指挥使一出现,苏长歌想不跟锦衣卫走也不行。
毕竟黑衣人就算再强,也只能保住自己一人,而府内其他人,鱼幼薇或许能自保,可王伯还有一众侍卫怎么办?
眼睁睁看着他们被乱刀砍死?
诚然。
苏长歌不是无私圣人。
但也却不想因为自己而牵连无辜,害的府内上百人丢了性命。
此时。
锦衣卫指挥使听到苏长歌的话。
不由佩服他的胆量和智谋。
确实,事关皇室。
他们不敢对苏长歌轻易动手,那样只会得不偿失。
毕竟眼前这位不仅是吏部尚书之弟,而且前不久还引动天地异象,名扬皇都,声望颇高,就连皇帝都下旨赏赐。
对苏长歌严刑拷问。
不论结果如何,刚开局东厂和锦衣卫就得吃不了兜着走。
随即,指挥使开口道。
“苏状元,那走吧。”
“不急。”
苏长歌此时却摇了摇头。
看到他这样,指挥使眉头微蹙,以为他是想故意拖延或者抗命。
但还没等他出声询问。
就见苏长歌抬手指向之前带头的锦衣卫。
“配合锦衣卫办案,我没有问题。”
“但你手下殴打我府中管家。”
“这笔账怎么算?”
报仇不隔夜。
苏长歌不是忍气吞声的人。
对方既然敢对王伯出手,那就要做好为那脚付出代价的准备。
听到这话,指挥使不以为意,他只想尽快把苏长歌带回去。
“这个简单。

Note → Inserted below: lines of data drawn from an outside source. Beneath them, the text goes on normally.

/-- A record discarded under R186: every bad token is counted as a paddock error. -/
def discardRecord (s : State) (n : Fin 512) (r : Record) : State :=
  let k : Fin 64 := ⟨n.val / 8, by omega⟩
  let s := (List.range (badTokens r)).foldl (fun s _ => pdkCount s k) s
  consumeRecord (s.modCnt fun c => { c with porterr := c.porterr + 1 }) n r

/-- A record that no port takes: bad tokens, or a kind that R185 does not list. -/
def recordBad (r : Record) : Bool :=
  badTokens r != 0 || match r.kind with | some v => decide (10 < v) | none => true

/-- One row of the port records: the head record of port `n`, of a kind that the row names. -/
def portRow (s : State) (n : Fin 512) (mine : Nat → Bool) (f : State → Record → Nat → State) : State :=
  if !portServed s n.val then s
  else match portRecord s.sch.ports[n] with
  | none => s
  | some r =>
    if recordBad r then discardRecord s n r
    else match r.kind with
    | some v => if mine v then f s r v else s
    | none => s

/-- A submission: discarded when its operation or its flow cannot take it, else admitted or held back (R186, R188). -/
def submitRecord (s : State) (n : Fin 512) (r : Record) : State :=
  let mode := portMode s n.val
  let i := recordItem r
  let cls := b2n (mode == 2)
  if mode ≠ 1 ∧ mode ≠ 2 then discardRecord s n r
  else if (opRec s (itOp i)).cls = 0 ∨ (s.flow (itFlow i)).state ≠ .open then consumeRecord (schDiscard s 1) n r
  else
    let (t, ok) := enterItem s (.port n.val) cls i
    if ok then consumeRecord t n r
    else if s.sch.ports[n].holding then s
    else (holdBegins s (.port n.val) cls i).modOpPort n fun x => { x with holding := true }

/-- The held records of ports whose flow, from `lo` to `hi`, is no longer OPEN: the ports discard them (R480). -/
def dropClosed (s : State) (lo hi : Nat) : State :=
  (List.finRange 512).foldl (fun s n =>
    let held := s.sch.ports[n].holding && match portRecord s.sch.ports[n] with
      | some r =>
        let f := itFlow (recordItem r)
        decide (lo ≤ f) && decide (f ≤ hi) && (s.flow f).state != .open
      | none => false
    if held then portRow s n (· == 0) fun s r _ => submitRecord s n r else s) s

/-- `PORT_SUBMIT`. -/
def execPortSubmit (n : Fin 512) (s : State) : Host.Outcome State Fault Refusal :=
  .next (portRow s n (· == 0) fun s r _ => submitRecord s n r)

/-- The oldest delivered item that is not done has one result more. -/
def countSent (s : State) (n : Fin 512) : State :=
  s.modOpPort n fun x => { x with items := match x.items with | (f, o, k) :: l => (f, o, k + 1) :: l | [] => [] }

/-- A result of the oldest delivered item. `op`: the operation it names; none where there is no such edge. Outside SERVICE
the items in ports keep their state (R204): the result waits, but a record that is discarded never does (R186). -/
def resultRecord (s : State) (n : Fin 512) (r : Record) (op : Op → Nat → Option Nat) (mk : Item → Result) : State :=
  match s.sch.ports[n].items with
  | [] => discardRecord s n r
  | (f, oid, k) :: _ =>
    match findOut s f oid with
    | none => discardRecord s n r
    | some o =>
      match op (opRec s (itOp o.item)) (itOp o.item) with
      | none => discardRecord s n r
      | some x =>
        if 16 ≤ k then discardRecord s n r
        else if s.dev.state ≠ .service then s
        else consumeRecord (addResult (countSent s n) f oid (mk (setOp (resultItem o.item (recordItem r)) x))) n r

/-- `PORT_EMIT`. -/
def execPortEmit (n : Fin 512) (s : State) : Host.Outcome State Fault Refusal :=
  .next (portRow s n (· == 1) fun s r _ =>
    if portMode s n.val ≠ 3 then discardRecord s n r
    else resultRecord s n r (fun _ op => some op) Result.emit)

/-- `PORT_PASS` along edge `v` − 2. -/
def execPortPass (n : Fin 512) (s : State) : Host.Outcome State Fault Refusal :=
  .next (portRow s n (fun v => decide (2 ≤ v) && decide (v ≤ 9)) fun s r v =>
    if portMode s n.val ≠ 3 then discardRecord s n r
    else resultRecord s n r (fun o _ => vget none o.edges (v - 2)) (Result.pass (v - 2)))

/-- `PORT_DONE`. -/
def execPortDone (n : Fin 512) (s : State) : Host.Outcome State Fault Refusal :=
  .next (portRow s n (· == 10) fun s r _ =>
    if portMode s n.val ≠ 3 then discardRecord s n r
    else match s.sch.ports[n].items with
    | [] => discardRecord s n r
    | (f, oid, _) :: l => if s.dev.state ≠ .service then s else completeItem (consumeRecord (s.modOpPort n fun x => { x with items := l }) n r) f oid)

/-! ### Spill refill (R190, Table 11-2) -/

/-- The flow refilled next: an empty pool part first, then the lowest priority value, then the flow after the last one
refilled. -/
def refillFlow (s : State) : Option Nat :=
  let l := s.sch.flows.filter fun e => !e.2.spill.isEmpty
  let l := if l.any fun e => e.2.pool.isEmpty then l.filter fun e => e.2.pool.isEmpty else l
  let p := l.foldl (fun m e => min m e.2.prio) 3
  let ids := (l.filter fun e => e.2.prio == p).map Prod.fst
  match s.sch.refillRr with
  | none => ids.head?
  | some r => (ids.find? fun f => decide (r < f)).or ids.head?

/-- The items of a page, read one by one; an item in an uncorrectable block is dropped and counted. -/
def pageItems (s : State) (a : Nat) : Nat → State × List Item
  | 0 => (s, [])
  | n + 1 =>
    let (s1, l, bad) := ddrFetch s .sched a 64
    let (s2, r) := pageItems (if bad then schDiscard s1 1 else s1) (a + 64) n
    (s2, if bad then r else itemOf l :: r)

/-- The oldest page of a flow refilled. -/
def refillPage (s : State) (f : Nat) (r : Region) (p : SpillPage) : State :=
  let (s, items) := pageItems { s with sch.refilling := none } (r.base + 4096 * p.page) p.used
  let s := freeSpillPage (s.modFlow f fun x => { x with spill := x.spill.drop 1 }) p.page
  let s := items.foldl (fun s i => poolAppend (poolAdd s 1) f i) s
  let s := ({ s with sch.refillRr := some f } : State).modCnt fun c => { c with refill := c.refill + 1 }
  let s := match items.head? with | some i => traceItem s 6 1023 i false | none => s
  closeIfEmpty (settleTails s) f

/-- The flow whose refill is in progress, else the one refilled next while the pool level allows it. -/
def refillNow (s : State) : Option Nat :=
  match s.sch.refilling with
  | some f => if (s.flow f).spill.isEmpty then none else some f
  | none => if s.sch.used < s.sch.params.refillBelow then refillFlow s else none

/-- `SPILL_REFILL`: a refill whose page the memory cannot give yet stays in progress. -/
def execSpillRefill (s : State) : Host.Outcome State Fault Refusal :=
  .next (match refillNow s, spillRegion s with
  | some f, some r =>
    match (s.flow f).spill with
    | p :: _ =>
      if memReady s (r.base + 4096 * p.page) 4096 then traceCycle (fun s => refillPage s f r p) s
      else { s with sch.refilling := some f }
    | [] => s
  | _, _ => { s with sch.refilling := none })

/-! ### FLOW_SUBMIT's items and admission that resumes (R183, R188, R480) -/

/-- The source of a command's items. -/
def srcOf : CmdSrc → ItemSrc
  | .ring p n => .ring p n
  | .mailbox p => .mailbox p
  | .sideband => .mailbox 0

/-- Items of a host submission admitted in order as long as each can be: the state, the items left, how many were
dropped because their flow is not OPEN. -/
def admitItems (s : State) (src : ItemSrc) (dropped : Nat) : List Item → State × List Item × Nat
  | [] => (s, [], dropped)
  | i :: r =>
    if (s.flow (itFlow i)).state ≠ .open then admitItems (schDiscard s 1) src (dropped + 1) r
    else
      let (t, ok) := enterItem s src 1 i
      if ok then admitItems t src dropped r else (s, i :: r, dropped)

/-- A waiting submission goes on: it stops again at an item that cannot be admitted, and completes after the last. -/
def resumeSubmit (s : State) (j : Job) (items : List Item) (dropped : Nat) : State :=
  let (t, rest, d) := admitItems s (srcOf j.src) dropped items
  if rest.isEmpty then
    if d = 0 then finishJob t j.id .done 0 [] else finishJob t j.id .done 1 (leBytes 4 d)
  else
    let t := match rest.head? with
      | some i => if rest.length < items.length then holdBegins t (srcOf j.src) 1 i else t
      | none => t
    setJobKind t j.id (.flowSubmit rest d)

/-- A submission whose next item can move. -/
def submitMoves (s : State) (j : Job) : Bool :=
  match j.kind with
  | .flowSubmit (i :: _) _ => (s.flow (itFlow i)).state != .open || (admitHow s (itFlow i) 1 == .pool)
  | _ => false

/-- `ADMISSION_RESUME`: the record that port `src` holds back, or the first waiting `FLOW_SUBMIT` that can go on. -/
def execAdmissionResume (src : Option (Fin 512)) (s : State) : Host.Outcome State Fault Refusal :=
  .next (match src with
  | some n => if s.sch.ports[n].holding then portRow s n (· == 0) fun s r _ => submitRecord s n r else s
  | none =>
    match s.cmdp.jobs.find? (submitMoves s) with
    | some j =>
      match j.kind with
      | .flowSubmit items dropped => resumeSubmit s j items dropped
      | _ => s
    | none => s)

/-! ### The end of a drain (R203) and limits -/

/-- Flows of a range in a state. -/
def flowsIn (s : State) (lo hi : Nat) (st : FlowState) : List Nat :=
  (s.sch.flows.filter fun e => decide (lo ≤ e.1) && decide (e.1 ≤ hi) && e.2.state == st).map Prod.fst

/-- `FLOW_DRAIN_COMPLETE`. -/
def execFlowDrainComplete (job : Nat) (s : State) : Host.Outcome State Fault Refusal :=
  .next (match findJob s job with
  | some j =>
    match j.kind with
    | .flowDrain lo hi =>
      let s := (flowsIn s lo hi .draining).foldl closeIfEmpty s
      if (flowsIn s lo hi .draining).isEmpty then finishJob s job .done 0 [] else s
    | _ => s
  | none => s)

”
“李渡,你去给那位管家道歉。”
“指挥使大人...”
闻言,这名叫做李渡的锦衣卫有些不情愿。
自己可是堂堂锦衣卫千户。
打了就打了,还要给苏府一个仆从道歉。
这不是笑话吗?
可话虽如此,但当李渡接触到指挥使的眼神时,身子一颤。
还是决定屈服。
只是,还没等李渡道歉。
苏长歌的声音就再次在众人耳边响起。
“锦衣卫就是这样办事的吗?”
“我府中管家被踹了一脚,轻飘飘一句道歉就可以解决的了?”
“那是不是我踹指挥使你一脚。”
“也可以这样了事?”
苏长歌开口,面带冷意的看着对面。
王伯伺候他和大哥五六年。
苏长歌虽然对他没什么很深厚的感情,但也把他当做自己人。
锦衣卫不分青红皂白的对王伯动手。
苏长歌也不谈什么十倍奉还。
但这一脚。
必须得还回来。
而指挥使听到苏长歌的话,面色一寒,觉得他太过得寸进尺。
区区一名仆役而已。
自己都已经让手下人道歉,他竟然还不满意。
别忘了,你自己也只是个嫌犯!
想到这。
指挥使声音变得冰冷。
“那你想怎么样?”
指挥使开口。
他虽然不想把事情闹大,但若对方胡搅蛮缠,那也别怪他不客气!
“简单。”
“你手下踹了我的人一脚,等于是打了我脸。”
“那就这脸我必须打回去。”
“这样便两不相欠,我跟着你们回去接受调查。”
说到这,苏长歌耸了耸肩,继续道:“当然,你也可以拒绝,用强把我带走,前提是你有把握打赢这位鬼脸前辈。”
此话一出。
指挥使的脸色变得难看至极。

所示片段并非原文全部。